"Yo fingía calma. Mi corazón llevaba horas haciendo cardio."-Esmeralda
ESMERALDA
Me quedé embelesada ante lo que estaba viendo. La casa era tal cual soñaba: sus hermosas paredes de piedra blanca, el suelo de parqué de madera oscura. La cocina estaba abierta, lo que daba una buena vista al salón. Un pasillo se extendía por el lado del sofá, donde había tres habitaciones completamente reformadas.
No sé qué me impulsó a alquilar una casa; quizás fue la imperiosa necesidad de tener mi espacio, de poder hacer y deshacer como yo quisiera. Quería cierta libertad... eso... y mantenerme lo más alejada posible de Cole.
No sé cuánto tiempo llevo enamorada de aquel chico, no sé el tiempo que pasé ideando cómo sería nuestra relación, cómo sería nuestro futuro... Lo sé, estaba mal de la cabeza, pero me daba igual. En mi mente todo era posible; en mi imaginación, Cole se daba cuenta de que me amaba incluso más que yo a él y me abrazaba, me decía que estaríamos juntos por siempre. Qué ingenua podía llegar a ser ante ese pensamiento.
Había intentado mantener a raya mis sentimientos, hacer como que no estaban, ignorarlos. Pero estaban tan dentro de mí que dolía, quemaba, pues no podían salir. No es que fuera una persona extremadamente enamoradiza, pero con aquel muchacho... caí de tal manera que no me di cuenta de que no me había puesto el paracaídas.
No pasaba nada, me decía a mí misma. Éramos amigos, algo era algo. Me consolaba, aunque ese consuelo era vacío, pues ni siquiera mi mente se conformaba con su amistad. Antes daba clases de español con él, quizás para pasar más tiempo juntos, quizás en un arrebato infantil de que, si estaba con él, se daría cuenta de que quizás era una mujer que merecía la pena. Pero claro, al darme cuenta de que no había indicios por su parte, simplemente dejé de ir.
Las excusas que había puesto eran el trabajo, el estudio, la futura mudanza... excusas que poco a poco se me estaban agotando y podían llegar a crear cierta duda en su mente. Cole no era tonto, era demasiado listo, y sabía que no tardaría en darse cuenta de lo que pasaba. O quizás lo sabía, pero simplemente se estaba haciendo el ciego... cosa que esperaba que no; eso me dolería más que su rechazo.
El casero me miró, esperando a que dijera algo. Le miré a los ojos arrugados y, sonriendo, dije:
—Me la quedo.
Al salir esas palabras, sentí que aquel hombre nervioso se relajaba de inmediato.
Tras hacer los papeles y darle la señal, me tendió las llaves. Me quedé mirándolas, orgullosa de lo que había conseguido. Estaba deseando ya poner mis cosas y hacerla mía... al menos algo mío.
Ladeé la cabeza. No quería que siguiera en mi mente; era intrusivo y me asqueaba. Estaba fuera de mi control y no podía obligarlo a estar conmigo. Por ello pensé en cosas que pudieran distraerme: la primera, traer las cosas; la segunda, limpiar. Sí, eso me ayudaría a no pensar.

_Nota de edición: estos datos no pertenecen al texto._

-- ==== Sys2Proof/Laws/PerInstr.lean ====
section
/-! SUPPORT. Facts about every command as syntax, one lemma per constructor. -/

namespace Sys2Proof.Laws.EncodedFields

/-- The fields of a well-formed command's word hold the row's OP value, zero in every reserved bit, and MASK's three
integers unchanged (rules R52, R53, R54). -/
def Statement (i : Instr) : Prop :=
  i.wellFormed = true →
    match i with
    | .swap32 => opField (encode i) = 0x1 ∧ zFieldN (encode i) = 0
    | .swap16 => opField (encode i) = 0x2 ∧ zFieldN (encode i) = 0
    | .btd => opField (encode i) = 0x3 ∧ zFieldN (encode i) = 0
    | .crc32 => opField (encode i) = 0x4 ∧ zFieldN (encode i) = 0
    | .mask numBytes bitsStored isUnsigned =>
      opField (encode i) = 0x5 ∧ zFieldM (encode i) = 0 ∧ (nbField (encode i)).toNat = numBytes ∧
        (bsField (encode i)).toNat = bitsStored ∧ uField (encode i) = isUnsigned

theorem swap32 : Statement .swap32 := by unfold Statement; decide

theorem swap16 : Statement .swap16 := by unfold Statement; decide

theorem btd : Statement .btd := by unfold Statement; decide

theorem crc32 : Statement .crc32 := by unfold Statement; decide

/-- Bit `i` of MASK's word, for fields that fit. -/
theorem getLsbD_encode_mask {nb bs : Nat} (u : Bool) (i : Nat) :
    (encode (.mask nb bs u)).getLsbD i =
      ((5#32).getLsbD i || (decide (i < 32) && (decide (4 ≤ i) && nb.testBit (i - 4)))
        || (decide (i < 32) && (decide (8 ≤ i) && bs.testBit (i - 8))) || (decide (i = 15) && u)) := by
  simp only [encode, BitVec.getLsbD_or, BitVec.getLsbD_shiftLeft, BitVec.getLsbD_ofNat]
  by_cases h : i < 32
  · cases u
    · have e4 : decide (4 ≤ i) = !decide (i < 4) := by simp [← decide_not]
      have e8 : decide (8 ≤ i) = !decide (i < 8) := by simp [← decide_not]
      simp [h, e4, e8, show i - 4 < 32 by omega, show i - 8 < 32 by omega]
    · have e4 : decide (4 ≤ i) = !decide (i < 4) := by simp [← decide_not]
      have e8 : decide (8 ≤ i) = !decide (i < 8) := by simp [← decide_not]
      have e15 : (!decide (i < 15) && decide (i - 15 = 0)) = decide (i = 15) := by
        by_cases h15 : i = 15
        · subst h15; rfl
        · simp [h15]; omega
      simp [h, e4, e8, show i - 4 < 32 by omega, show i - 8 < 32 by omega, ← e15]
  · simp [h, show i ≠ 15 by omega]

theorem mask (nb bs : Nat) (u : Bool) : Statement (.mask nb bs u) := by
  intro h
  simp only [Instr.wellFormed, Bool.and_eq_true, decide_eq_true_eq] at h
  obtain ⟨hnb, hbs⟩ := h
  have nbHigh : ∀ k, 4 ≤ k → nb.testBit k = false := fun k hk =>
    Nat.testBit_lt_two_pow (Nat.lt_of_lt_of_le (by omega : nb < 2 ^ 4) (Nat.pow_le_pow_right (by omega) hk))
  have bsHigh : ∀ k, 7 ≤ k → bs.testBit k = false := fun k hk =>
    Nat.testBit_lt_two_pow (Nat.lt_of_lt_of_le (by omega : bs < 2 ^ 7) (Nat.pow_le_pow_right (by omega) hk))
  have fiveHigh : ∀ k, 4 ≤ k → (5#32).getLsbD k = false := fun k hk => by
    rw [BitVec.getLsbD_ofNat,
      Nat.testBit_lt_two_pow (Nat.lt_of_lt_of_le (by omega : 5 < 2 ^ 4) (Nat.pow_le_pow_right (by omega) hk))]
    simp
  refine ⟨?_, ?_, ?_, ?_, ?_⟩
  · apply BitVec.eq_of_getLsbD_eq; intro i hi
    have : (opField (encode (.mask nb bs u))).getLsbD i = (encode (.mask nb bs u)).getLsbD i := by
      simp [opField, hi]
    rw [this, getLsbD_encode_mask]
    simp only [show ¬ 4 ≤ i by omega, show ¬ 8 ≤ i by omega, show i ≠ 15 by omega]
    rcases i with _ | _ | _ | _ | i
    all_goals first | rfl | omega
  · apply BitVec.eq_of_getLsbD_eq; intro i hi
    have : (zFieldM (encode (.mask nb bs u))).getLsbD i = (encode (.mask nb bs u)).getLsbD (16 + i) := by
      simp [zFieldM, hi]
    rw [this, getLsbD_encode_mask, nbHigh _ (by omega), bsHigh _ (by omega), fiveHigh _ (by omega)]
    simp [show 16 + i ≠ 15 by omega]
  · have : nbField (encode (.mask nb bs u)) = BitVec.ofNat 4 nb := by
      apply BitVec.eq_of_getLsbD_eq; intro i hi
      have : (nbField (encode (.mask nb bs u))).getLsbD i = (encode (.mask nb bs u)).getLsbD (4 + i) := by
        simp [nbField, hi]
      rw [this, getLsbD_encode_mask, fiveHigh _ (by omega), BitVec.getLsbD_ofNat]
      simp [hi, show 4 + i < 32 by omega, show ¬ 8 ≤ 4 + i by omega, show 4 + i ≠ 15 by omega]
    rw [this, BitVec.toNat_ofNat, Nat.mod_eq_of_lt (by omega)]
  · have : bsField (encode (.mask nb bs u)) = BitVec.ofNat 7 bs := by
      apply BitVec.eq_of_getLsbD_eq; intro i hi
      have : (bsField (encode (.mask nb bs u))).getLsbD i = (encode (.mask nb bs u)).getLsbD (8 + i) := by
        simp [bsField, hi]
      rw [this, getLsbD_encode_mask, fiveHigh _ (by omega), nbHigh _ (by omega), BitVec.getLsbD_ofNat]
      simp [hi, show 8 + i < 32 by omega, show 8 + i ≠ 15 by omega]
    rw [this, BitVec.toNat_ofNat, Nat.mod_eq_of_lt (by omega)]
  · show (encode (.mask nb bs u)).getLsbD 15 = u
    rw [getLsbD_encode_mask, fiveHigh _ (by omega), nbHigh _ (by omega), bsHigh _ (by omega)]
    simp

end Sys2Proof.Laws.EncodedFields
end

Salí de la casa y me quedé viendo a mis vecinos, que me saludaban con un gesto de cabeza.
Bajé las escaleras y me aproximé hasta el coche. Solo tenía que recoger mis cosas. Solo eso. Me animé y me dispuse a irme a mi exresidencia.
La verdad es que creía que el destino me estaba fastidiando de una manera bastante cómica. Era como una especie de castigo que seguramente estaba cumpliendo por culpa de mis vidas pasadas; en cualquier caso, mentalmente estaba maldiciendo mi existencia y físicamente estaba esbozando una sonrisa tan falsa que hasta Barbie se sentiría orgullosa de mi actuación. Me di cuenta, gracias a mi romance platónico, de que podía llegar a ser actriz; seguramente me iría mejor, y además poseía unas grandes dotes que cualquier actor alabaría sin dudarlo.
En esos momentos estaba con Cole, quien me estaba ayudando con las cajas. Estuve a punto de mandar un mensaje por el grupo, diciéndoles dónde estaba, pero él había insistido en que podíamos los dos solos. No podía... su mera presencia hacía que mi nivel cardíaco se elevara a unos niveles que posiblemente se asemejarían a un parón de corazón.
—Dios, Solecito, seguro que te lo vas a pasar bien —me animó Cole.
Odiaba los apodos, y más aún los que él me solía decir, pero ya me había acostumbrado de tal manera —y me encantaba cómo me lo decía— que pensé en ir al registro civil y cambiar mi nombre por "Solecito", solo para acordarme de él. Estaba perdiendo la cabeza.